By: Harleen Kaur | February 28, 2021

Although Punjabi is the 11th most widely known spoken language in India, it has gained popularity as a minority language in several countries where Punjabis have migrated. The effect of our mother tongue can be seen easily in countries such as Canada, UK, Australia, and even in the USA. If you’re a Punjabi, you’ll notice that there is no such thing as Standard Punjabi. People in different parts of this world add a series of dialects and varieties in the language.

Have you ever watched a Punjabi movie and thought, “The actor has been using the pronunciation differently”? 

Well, in this blog, we’ll cover 5 major dialects of Punjabi that add a different flavour to the language! 


Majhi is one of the most popular Punjabi dialects whose presence can be seen in the historical region of Majha.

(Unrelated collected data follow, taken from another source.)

-- ==== Sys2Proof/Laws/Queue.lean ====
section
/-! SUPPORT. No operation of the model touches the queue of waiting commands: one lemma per operation, named after it. -/

set_option linter.unusedTactic false
set_option linter.unreachableTactic false
set_option linter.unusedSimpArgs false

namespace Sys2Proof.Machine
@[simp] theorem pending_foldl {α : Type} (f : State → α → State) (h : ∀ s x, (f s x).pending = s.pending) (l : List α) (s : State) :
    (l.foldl f s).pending = s.pending := by
  induction l generalizing s with
  | nil => rfl
  | cons a t ih => rw [List.foldl_cons, ih, h]
@[simp] theorem pending_ite (c : Prop) [Decidable c] (x y : State) : (if c then x else y).pending = if c then x.pending else y.pending := by
  split <;> rfl
@[simp] theorem snd_ite {α : Type} (c : Prop) [Decidable c] (x y : α × State) : (if c then x else y).2.pending = if c then x.2.pending else y.2.pending := by
  split <;> rfl
@[simp] theorem pending_access (o : Origin) (page : Nat) (f : State → State) (h : ∀ s, (f s).pending = s.pending) (s : State) :
    (access o page f s).pending = s.pending := by
  unfold access hostSeen
  (repeat' split) <;> first | rfl | exact h _
@[simp] theorem pending_onEach (n : Nat) (f : Nat → State → State) (h : ∀ c s, (f c s).pending = s.pending) (s : State) :
    (onEach n f s).pending = s.pending := pending_foldl _ (fun s c => h c s) _ _
@[simp] theorem pending_mapSlots (c : Nat) (f : Nat → Track → State → Option Track × State)
    (h : ∀ i t s, (f i t s).2.pending = s.pending) (s : State) : (mapSlots c f s).pending = s.pending := by
  unfold mapSlots
  refine pending_foldl _ (fun s i => ?_) _ _
  split
  · rfl
  · exact h _ _ _
@[simp] theorem pending_onHeat (f : Heat → Heat) (s : State) : (onHeat f s).pending = s.pending := rfl
/-- A rule whose effects leave the queue alone. -/
def WriteRule.Quiet (w : WriteRule) : Prop :=
  (∀ t, (w.app t).pending = t.pending) ∧ ∀ t, (w.rej t).pending = t.pending
/-- Every rule that an answer holds is quiet. -/
def QuietOpt (o : Option WriteRule) : Prop := ∀ w, o = some w → w.Quiet
theorem quiet_none : QuietOpt none := fun _ h => by cases h
theorem quiet_some {w : WriteRule} (ha : ∀ t, (w.app t).pending = t.pending) (hr : ∀ t, (w.rej t).pending = t.pending) :
    QuietOpt (some w) := fun _ h => by
  cases h
  exact ⟨ha, hr⟩
theorem id_pending (t : State) : (id t).pending = t.pending := rfl
theorem quiet_nil (a : Nat) : QuietOpt (([] : List (Nat × WriteRule)).lookup a) := quiet_none
theorem quiet_cons {a b : Nat} {x : WriteRule} {l : List (Nat × WriteRule)} (ha : ∀ t, (x.app t).pending = t.pending)
    (hr : ∀ t, (x.rej t).pending = t.pending) (hl : QuietOpt (l.lookup a)) : QuietOpt (((b, x) :: l).lookup a) := by
  rw [List.lookup_cons]
  split
  · exact quiet_some ha hr
  · exact hl
theorem quiet_orElse {x : Option WriteRule} {f : Unit → Option WriteRule} (hx : QuietOpt x) (hf : QuietOpt (f ())) :
    QuietOpt (x.orElse f) := by
  cases x with
  | none => exact hf
  | some w => exact hx
@[simp] theorem pending_heatReset (powerOn : Bool) (s : State) :
    (heatReset powerOn s).pending = s.pending := by
  rfl
@[simp] theorem pending_startFull (s : State) :
    (startFull s).pending = s.pending := by
  simp [startFull]
@[simp] theorem pending_pageFreed (s : State) :
    (pageFreed s).pending = s.pending := by
  rfl
@[simp] theorem pending_State_setReg (s : State) (a : Nat) (v : Word) :
    (State.setReg s a v).pending = s.pending := by
  rfl
@[simp] theorem pending_onSw (f : Switch → Switch) (s : State) :
    (onSw f s).pending = s.pending := by
  rfl
@[simp] theorem pending_State_draw (s : State) :
    (State.draw s).2.pending = s.pending := by
  rfl
@[simp] theorem pending_clearStaging (s : State) :
    (clearStaging s).pending = s.pending := by
  rfl
@[simp] theorem pending_celReset (s : State) :
    (celReset s).pending = s.pending := by
  rfl
@[simp] theorem pending_onVlv (f : Velva → Velva) (s : State) :
    (onVlv f s).pending = s.pending := by
  rfl
@[simp] theorem pending_judgeOver (s : State) :
    (judgeOver s).pending = s.pending := by
  simp [judgeOver]
@[simp] theorem pending_setWake (n : Nat) (s : State) :
    (setWake n s).pending = s.pending := by
  rfl
@[simp] theorem pending_State_setCw (s : State) (a : Nat) (v : Word) :
    (State.setCw s a v).pending = s.pending := by
  rfl
@[simp] theorem pending_trimsKept (s : State) :
    (trimsKept s).pending = s.pending := by
  rfl
@[simp] theorem pending_onRnd (c : Nat) (f : Rnd → Rnd) (s : State) :
    (onRnd c f s).pending = s.pending := by
  rfl

@[simp] theorem pending_settle (s : State) :
    (settle s).pending = s.pending := by
  rfl
@[simp] theorem pending_refreshed (i : Nat) (s : State) :
    (refreshed i s).pending = s.pending := by
  rfl
@[simp] theorem pending_onHead (n : Nat) (f : Head → Head) (s : State) :
    (onHead n f s).pending = s.pending := by
  rfl
@[simp] theorem pending_rindWake (src : Nat) (s : State) :
    (rindWake src s).pending = s.pending := by
  simp [rindWake]
@[simp] theorem pending_State_setSrc (s : State) (n : Nat) (x : SrcState) :
    (State.setSrc s n x).pending = s.pending := by
  rfl
@[simp] theorem pending_hkSettles (n : Nat) (s : State) :
    (hkSettles n s).pending = s.pending := by
  rfl
@[simp] theorem pending_onThread (t : Nat) (f : Thread → Thread) (s : State) :
    (onThread t f s).pending = s.pending := by
  rfl
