-- ==== Sys2Proof/Laws/State.lean ====
section
/-! SUPPORT. One lemma per field of the state and per update of the state: what each update leaves and what it writes. -/

namespace Sys2Proof.Machine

This region covers Lahore, Sheikhupura, Wazirabad, Nankana Sahib, Amritsar, Gurdaspur, Tarn Taran, etc. 

Simply put, when someone says “Saadi Life”, people speaking Majhi say “Haadi Life”. Another example of Majhi is when they say, “Jaandya hai” instead of “Jaa Reha Hai”. 


Malwi Punjabi is not only evident in the southern or central part of Punjab but also in northern regions of Haryana. The main areas are Ludhiana, Bathinda, Moga, Mansa, Ambala, Panchkula, and Sangrur. 

In a normal routine, you’ll see people speaking Malwi Punjabi like “Sanu Ki, Saadi, Ethe” 


The word “Doabi” is derived from “the land between the two rivers” and the rivers mentioned in this phrase are Sutlej and Beas. This region includes Jalandhar, Navashehar, and Hoshiarpur districts. 

While people speaking Majha would say “Duja, Teeja”, people speaking Doabi would say “Dua, Teeya”. 


Also known as the Sargodha dialect, the Shahpuri dialect has derived its name from the Shapuri district. It is said about Shahpuri that it is one of the sweetest Punjabi languages. 


Although the language has its presence mostly in the Pakistan Punjab, you can find its existence in the language of people living in Kharar, Morinda, Samrala, and Rajpura. So, the next time you see any Pakistani play or drama that is using the sweetest language possible, they are probably speaking Potohari. 

The Punjabi language is as beautiful as our land, Punjab. And it is the diversity that makes it so unique and interesting.